EXERCISE PROMPT:
Below are the entries; state how many of their lines contain the string "lanes", and nothing more.

SUPPLIED RECORDS:
=== Begin Enclosure ===
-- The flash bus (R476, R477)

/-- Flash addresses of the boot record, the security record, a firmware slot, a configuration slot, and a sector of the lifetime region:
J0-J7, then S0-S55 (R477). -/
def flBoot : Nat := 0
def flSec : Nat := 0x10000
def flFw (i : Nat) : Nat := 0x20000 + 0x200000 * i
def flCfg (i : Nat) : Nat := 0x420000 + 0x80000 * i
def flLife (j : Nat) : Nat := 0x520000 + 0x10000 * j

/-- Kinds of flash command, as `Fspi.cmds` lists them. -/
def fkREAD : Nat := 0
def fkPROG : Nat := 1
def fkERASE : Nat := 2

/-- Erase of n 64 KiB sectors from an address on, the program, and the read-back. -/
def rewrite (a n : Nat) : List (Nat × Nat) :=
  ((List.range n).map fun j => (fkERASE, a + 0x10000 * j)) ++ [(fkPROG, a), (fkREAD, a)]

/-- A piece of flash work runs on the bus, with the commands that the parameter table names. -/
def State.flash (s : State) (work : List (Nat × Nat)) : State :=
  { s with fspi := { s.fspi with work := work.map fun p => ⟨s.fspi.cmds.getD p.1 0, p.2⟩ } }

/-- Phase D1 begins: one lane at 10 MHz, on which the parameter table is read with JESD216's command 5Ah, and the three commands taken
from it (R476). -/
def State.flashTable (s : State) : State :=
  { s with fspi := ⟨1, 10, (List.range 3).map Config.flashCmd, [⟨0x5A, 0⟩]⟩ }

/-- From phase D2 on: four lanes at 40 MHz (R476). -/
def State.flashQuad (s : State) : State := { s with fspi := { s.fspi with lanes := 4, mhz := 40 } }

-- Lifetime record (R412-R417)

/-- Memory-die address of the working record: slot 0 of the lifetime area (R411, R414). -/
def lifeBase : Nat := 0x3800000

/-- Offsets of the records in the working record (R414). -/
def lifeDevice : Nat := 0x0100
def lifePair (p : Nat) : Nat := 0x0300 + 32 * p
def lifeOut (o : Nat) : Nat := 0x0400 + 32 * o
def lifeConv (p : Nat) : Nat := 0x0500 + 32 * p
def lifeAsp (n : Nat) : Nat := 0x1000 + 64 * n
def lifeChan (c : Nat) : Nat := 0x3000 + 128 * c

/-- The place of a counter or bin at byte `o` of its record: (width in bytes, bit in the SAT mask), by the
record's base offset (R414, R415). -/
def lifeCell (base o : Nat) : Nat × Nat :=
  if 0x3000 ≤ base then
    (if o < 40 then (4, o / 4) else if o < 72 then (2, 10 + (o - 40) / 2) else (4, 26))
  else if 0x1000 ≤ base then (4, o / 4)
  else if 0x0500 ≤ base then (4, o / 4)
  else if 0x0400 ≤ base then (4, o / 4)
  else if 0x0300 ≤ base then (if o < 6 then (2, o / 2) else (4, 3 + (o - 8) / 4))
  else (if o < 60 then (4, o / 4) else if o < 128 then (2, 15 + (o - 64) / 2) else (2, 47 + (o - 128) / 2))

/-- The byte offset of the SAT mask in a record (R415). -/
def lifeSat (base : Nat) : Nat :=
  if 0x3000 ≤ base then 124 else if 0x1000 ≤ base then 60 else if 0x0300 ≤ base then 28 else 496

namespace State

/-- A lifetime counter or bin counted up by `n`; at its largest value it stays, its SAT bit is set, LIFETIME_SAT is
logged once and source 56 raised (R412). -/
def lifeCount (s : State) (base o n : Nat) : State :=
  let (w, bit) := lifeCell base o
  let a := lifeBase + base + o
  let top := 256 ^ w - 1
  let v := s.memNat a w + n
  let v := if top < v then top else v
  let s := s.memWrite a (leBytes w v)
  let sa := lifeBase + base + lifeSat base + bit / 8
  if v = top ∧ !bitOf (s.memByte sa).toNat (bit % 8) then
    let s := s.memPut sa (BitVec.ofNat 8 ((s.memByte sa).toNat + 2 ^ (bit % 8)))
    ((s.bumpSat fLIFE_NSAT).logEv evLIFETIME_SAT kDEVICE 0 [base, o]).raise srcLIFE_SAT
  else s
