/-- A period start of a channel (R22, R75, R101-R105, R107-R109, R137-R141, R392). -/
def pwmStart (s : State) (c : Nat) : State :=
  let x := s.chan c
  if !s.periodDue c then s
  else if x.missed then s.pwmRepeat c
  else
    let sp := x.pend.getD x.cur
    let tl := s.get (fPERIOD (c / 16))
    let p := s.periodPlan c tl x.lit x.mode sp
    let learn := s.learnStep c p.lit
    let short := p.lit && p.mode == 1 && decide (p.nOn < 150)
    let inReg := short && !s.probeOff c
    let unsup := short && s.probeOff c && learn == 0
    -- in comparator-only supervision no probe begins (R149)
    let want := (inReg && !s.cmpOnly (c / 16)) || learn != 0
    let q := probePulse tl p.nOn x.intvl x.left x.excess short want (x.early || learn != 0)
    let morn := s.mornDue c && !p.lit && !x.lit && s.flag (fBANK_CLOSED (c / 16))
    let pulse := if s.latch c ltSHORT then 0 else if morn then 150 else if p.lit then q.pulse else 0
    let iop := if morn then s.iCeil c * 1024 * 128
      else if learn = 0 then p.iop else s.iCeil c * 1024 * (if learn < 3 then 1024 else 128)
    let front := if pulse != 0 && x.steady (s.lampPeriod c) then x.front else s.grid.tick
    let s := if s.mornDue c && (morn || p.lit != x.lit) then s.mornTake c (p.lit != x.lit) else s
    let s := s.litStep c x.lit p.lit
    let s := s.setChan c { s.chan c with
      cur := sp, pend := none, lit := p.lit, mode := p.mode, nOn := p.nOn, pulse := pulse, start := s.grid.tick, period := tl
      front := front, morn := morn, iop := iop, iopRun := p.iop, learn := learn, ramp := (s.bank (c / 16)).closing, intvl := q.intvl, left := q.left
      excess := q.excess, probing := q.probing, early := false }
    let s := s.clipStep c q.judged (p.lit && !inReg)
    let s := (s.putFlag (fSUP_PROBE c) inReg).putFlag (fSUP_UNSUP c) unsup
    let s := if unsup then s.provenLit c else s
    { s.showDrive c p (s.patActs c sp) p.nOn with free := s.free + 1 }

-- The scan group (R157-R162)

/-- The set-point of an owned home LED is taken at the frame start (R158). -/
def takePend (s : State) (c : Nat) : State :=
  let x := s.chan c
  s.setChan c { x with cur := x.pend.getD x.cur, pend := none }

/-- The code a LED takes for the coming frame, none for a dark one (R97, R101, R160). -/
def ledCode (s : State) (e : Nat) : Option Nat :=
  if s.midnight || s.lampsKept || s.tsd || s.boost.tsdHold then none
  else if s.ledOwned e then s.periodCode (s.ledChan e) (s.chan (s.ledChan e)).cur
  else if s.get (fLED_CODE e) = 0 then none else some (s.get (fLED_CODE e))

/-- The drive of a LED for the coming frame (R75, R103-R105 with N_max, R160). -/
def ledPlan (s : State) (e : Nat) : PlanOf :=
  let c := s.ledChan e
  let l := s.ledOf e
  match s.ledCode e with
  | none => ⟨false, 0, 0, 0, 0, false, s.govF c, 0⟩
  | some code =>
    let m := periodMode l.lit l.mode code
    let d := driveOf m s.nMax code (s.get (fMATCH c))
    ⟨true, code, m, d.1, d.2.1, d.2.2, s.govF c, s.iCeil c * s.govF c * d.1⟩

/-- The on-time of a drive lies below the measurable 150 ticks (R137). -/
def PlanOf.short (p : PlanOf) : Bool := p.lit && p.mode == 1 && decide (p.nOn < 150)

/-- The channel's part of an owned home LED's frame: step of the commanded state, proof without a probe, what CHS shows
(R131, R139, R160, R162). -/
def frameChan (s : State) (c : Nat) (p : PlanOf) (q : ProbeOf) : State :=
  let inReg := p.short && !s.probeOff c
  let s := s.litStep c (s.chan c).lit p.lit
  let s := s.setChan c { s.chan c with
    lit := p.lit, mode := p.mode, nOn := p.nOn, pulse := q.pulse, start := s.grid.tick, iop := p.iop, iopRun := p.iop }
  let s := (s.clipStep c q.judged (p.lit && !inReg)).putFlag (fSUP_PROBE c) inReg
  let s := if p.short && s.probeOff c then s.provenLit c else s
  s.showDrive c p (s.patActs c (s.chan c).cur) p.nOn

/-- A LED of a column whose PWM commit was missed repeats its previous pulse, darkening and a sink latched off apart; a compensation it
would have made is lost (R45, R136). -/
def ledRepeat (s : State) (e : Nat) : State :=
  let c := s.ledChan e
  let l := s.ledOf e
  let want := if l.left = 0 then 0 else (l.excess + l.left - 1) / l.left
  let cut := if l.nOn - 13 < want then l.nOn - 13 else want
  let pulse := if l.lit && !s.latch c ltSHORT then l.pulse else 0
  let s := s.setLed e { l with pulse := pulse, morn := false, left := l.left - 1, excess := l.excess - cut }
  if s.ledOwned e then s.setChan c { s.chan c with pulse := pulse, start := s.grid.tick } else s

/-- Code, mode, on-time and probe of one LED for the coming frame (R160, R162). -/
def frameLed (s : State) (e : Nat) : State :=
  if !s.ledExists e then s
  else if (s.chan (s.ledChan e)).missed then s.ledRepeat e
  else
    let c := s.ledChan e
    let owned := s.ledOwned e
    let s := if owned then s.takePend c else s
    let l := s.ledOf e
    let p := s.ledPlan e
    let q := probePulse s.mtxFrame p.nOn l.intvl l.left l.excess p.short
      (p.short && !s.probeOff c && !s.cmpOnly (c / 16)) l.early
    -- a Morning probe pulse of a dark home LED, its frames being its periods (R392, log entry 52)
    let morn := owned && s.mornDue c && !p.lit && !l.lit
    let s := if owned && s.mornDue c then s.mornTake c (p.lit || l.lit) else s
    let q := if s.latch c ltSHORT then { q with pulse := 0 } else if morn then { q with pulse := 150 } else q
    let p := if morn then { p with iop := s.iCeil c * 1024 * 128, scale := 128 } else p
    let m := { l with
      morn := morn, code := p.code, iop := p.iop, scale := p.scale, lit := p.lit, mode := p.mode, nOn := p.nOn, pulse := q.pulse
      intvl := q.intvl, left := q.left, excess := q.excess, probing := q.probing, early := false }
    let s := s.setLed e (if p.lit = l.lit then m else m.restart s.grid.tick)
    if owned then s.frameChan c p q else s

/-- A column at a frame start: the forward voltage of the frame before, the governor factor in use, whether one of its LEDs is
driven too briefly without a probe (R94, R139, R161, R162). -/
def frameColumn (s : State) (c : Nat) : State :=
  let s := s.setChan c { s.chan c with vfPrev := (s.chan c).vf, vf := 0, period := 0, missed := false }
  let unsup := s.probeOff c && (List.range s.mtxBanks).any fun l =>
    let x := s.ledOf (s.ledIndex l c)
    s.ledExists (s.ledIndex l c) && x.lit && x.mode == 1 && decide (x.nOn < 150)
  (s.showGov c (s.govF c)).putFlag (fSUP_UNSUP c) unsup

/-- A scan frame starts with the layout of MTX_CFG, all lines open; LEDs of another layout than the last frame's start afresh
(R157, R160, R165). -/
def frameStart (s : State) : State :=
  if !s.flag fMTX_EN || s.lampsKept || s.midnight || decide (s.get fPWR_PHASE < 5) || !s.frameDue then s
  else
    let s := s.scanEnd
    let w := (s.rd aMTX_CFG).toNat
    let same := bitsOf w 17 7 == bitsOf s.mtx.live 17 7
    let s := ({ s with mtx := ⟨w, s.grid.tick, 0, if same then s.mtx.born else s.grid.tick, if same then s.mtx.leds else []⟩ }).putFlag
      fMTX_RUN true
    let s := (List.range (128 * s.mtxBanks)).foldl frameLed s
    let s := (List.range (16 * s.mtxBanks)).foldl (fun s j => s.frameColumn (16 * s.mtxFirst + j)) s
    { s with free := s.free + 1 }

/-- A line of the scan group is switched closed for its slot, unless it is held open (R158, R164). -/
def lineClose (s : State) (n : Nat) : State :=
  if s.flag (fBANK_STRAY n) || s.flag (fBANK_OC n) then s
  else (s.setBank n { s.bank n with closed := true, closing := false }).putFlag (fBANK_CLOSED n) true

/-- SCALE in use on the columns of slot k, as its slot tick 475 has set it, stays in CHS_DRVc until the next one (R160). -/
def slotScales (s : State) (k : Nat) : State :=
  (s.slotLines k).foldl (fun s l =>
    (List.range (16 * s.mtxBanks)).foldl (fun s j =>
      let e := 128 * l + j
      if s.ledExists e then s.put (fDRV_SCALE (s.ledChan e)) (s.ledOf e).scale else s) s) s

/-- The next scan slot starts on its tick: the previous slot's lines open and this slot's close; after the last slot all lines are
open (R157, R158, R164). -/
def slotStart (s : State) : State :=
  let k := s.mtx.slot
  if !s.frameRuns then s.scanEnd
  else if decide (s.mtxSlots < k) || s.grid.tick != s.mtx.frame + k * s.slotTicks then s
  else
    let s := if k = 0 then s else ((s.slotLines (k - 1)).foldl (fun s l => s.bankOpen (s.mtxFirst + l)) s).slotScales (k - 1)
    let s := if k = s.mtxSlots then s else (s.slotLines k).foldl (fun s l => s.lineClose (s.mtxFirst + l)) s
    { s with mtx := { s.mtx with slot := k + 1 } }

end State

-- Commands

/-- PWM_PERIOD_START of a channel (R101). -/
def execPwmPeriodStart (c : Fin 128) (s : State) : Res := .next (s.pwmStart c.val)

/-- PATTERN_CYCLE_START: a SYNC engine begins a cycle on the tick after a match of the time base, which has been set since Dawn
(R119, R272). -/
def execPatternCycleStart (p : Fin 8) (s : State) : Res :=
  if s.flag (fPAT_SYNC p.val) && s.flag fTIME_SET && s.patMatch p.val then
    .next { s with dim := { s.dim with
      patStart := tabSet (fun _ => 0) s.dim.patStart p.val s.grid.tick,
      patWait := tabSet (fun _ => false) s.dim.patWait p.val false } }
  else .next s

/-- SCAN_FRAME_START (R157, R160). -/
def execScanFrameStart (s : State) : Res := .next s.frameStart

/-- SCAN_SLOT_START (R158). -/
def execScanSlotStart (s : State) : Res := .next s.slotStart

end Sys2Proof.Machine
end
=== End Enclosure ===
=== Begin Enclosure ===
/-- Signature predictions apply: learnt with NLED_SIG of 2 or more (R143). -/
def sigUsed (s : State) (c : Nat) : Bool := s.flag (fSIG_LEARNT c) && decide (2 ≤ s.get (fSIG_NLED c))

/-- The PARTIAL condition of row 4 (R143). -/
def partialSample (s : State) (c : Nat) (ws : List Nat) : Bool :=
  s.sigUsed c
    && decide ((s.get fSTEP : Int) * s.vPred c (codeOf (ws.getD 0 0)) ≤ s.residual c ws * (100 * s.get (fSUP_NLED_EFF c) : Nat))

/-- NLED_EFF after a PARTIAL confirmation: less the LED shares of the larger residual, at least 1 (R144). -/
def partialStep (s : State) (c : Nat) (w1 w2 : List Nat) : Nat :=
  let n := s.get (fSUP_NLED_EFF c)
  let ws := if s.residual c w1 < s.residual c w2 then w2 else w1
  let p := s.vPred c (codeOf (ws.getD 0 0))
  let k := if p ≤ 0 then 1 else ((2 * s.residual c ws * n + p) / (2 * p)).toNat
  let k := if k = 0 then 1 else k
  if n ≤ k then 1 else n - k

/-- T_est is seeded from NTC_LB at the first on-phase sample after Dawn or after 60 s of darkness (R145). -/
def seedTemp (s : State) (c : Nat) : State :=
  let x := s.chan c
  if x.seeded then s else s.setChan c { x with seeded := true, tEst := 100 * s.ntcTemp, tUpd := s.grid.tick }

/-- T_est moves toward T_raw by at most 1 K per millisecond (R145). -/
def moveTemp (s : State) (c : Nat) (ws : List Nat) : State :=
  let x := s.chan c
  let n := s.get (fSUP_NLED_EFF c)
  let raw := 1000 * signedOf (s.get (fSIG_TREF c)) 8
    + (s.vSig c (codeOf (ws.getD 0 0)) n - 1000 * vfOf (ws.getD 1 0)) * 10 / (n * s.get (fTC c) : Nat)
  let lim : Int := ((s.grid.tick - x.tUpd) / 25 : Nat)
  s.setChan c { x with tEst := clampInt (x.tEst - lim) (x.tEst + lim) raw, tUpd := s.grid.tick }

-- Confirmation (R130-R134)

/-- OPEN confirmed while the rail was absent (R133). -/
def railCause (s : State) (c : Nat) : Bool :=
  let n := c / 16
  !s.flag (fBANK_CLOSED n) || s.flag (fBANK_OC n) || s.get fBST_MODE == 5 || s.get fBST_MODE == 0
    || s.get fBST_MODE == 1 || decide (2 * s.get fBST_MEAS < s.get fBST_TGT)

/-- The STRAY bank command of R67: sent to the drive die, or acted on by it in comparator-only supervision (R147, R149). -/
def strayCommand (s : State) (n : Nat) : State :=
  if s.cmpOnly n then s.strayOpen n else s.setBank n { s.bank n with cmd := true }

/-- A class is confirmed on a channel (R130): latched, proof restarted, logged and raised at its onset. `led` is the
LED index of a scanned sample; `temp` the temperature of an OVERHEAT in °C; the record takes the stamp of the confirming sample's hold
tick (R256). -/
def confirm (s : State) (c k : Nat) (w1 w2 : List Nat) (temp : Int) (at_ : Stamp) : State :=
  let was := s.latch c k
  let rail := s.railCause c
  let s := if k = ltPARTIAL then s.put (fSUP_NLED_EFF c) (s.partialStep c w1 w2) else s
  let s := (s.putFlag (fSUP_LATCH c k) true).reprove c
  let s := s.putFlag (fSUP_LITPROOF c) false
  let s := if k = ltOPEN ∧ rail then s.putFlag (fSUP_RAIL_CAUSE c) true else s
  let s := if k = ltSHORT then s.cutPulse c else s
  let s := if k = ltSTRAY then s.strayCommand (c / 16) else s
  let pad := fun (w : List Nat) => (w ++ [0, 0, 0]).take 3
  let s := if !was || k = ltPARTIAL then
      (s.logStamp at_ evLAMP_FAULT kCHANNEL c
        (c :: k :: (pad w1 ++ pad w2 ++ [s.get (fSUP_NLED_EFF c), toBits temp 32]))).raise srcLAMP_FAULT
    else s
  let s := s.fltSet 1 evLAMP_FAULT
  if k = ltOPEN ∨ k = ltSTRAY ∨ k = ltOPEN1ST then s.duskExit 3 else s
=== End Enclosure ===
RESULT:
2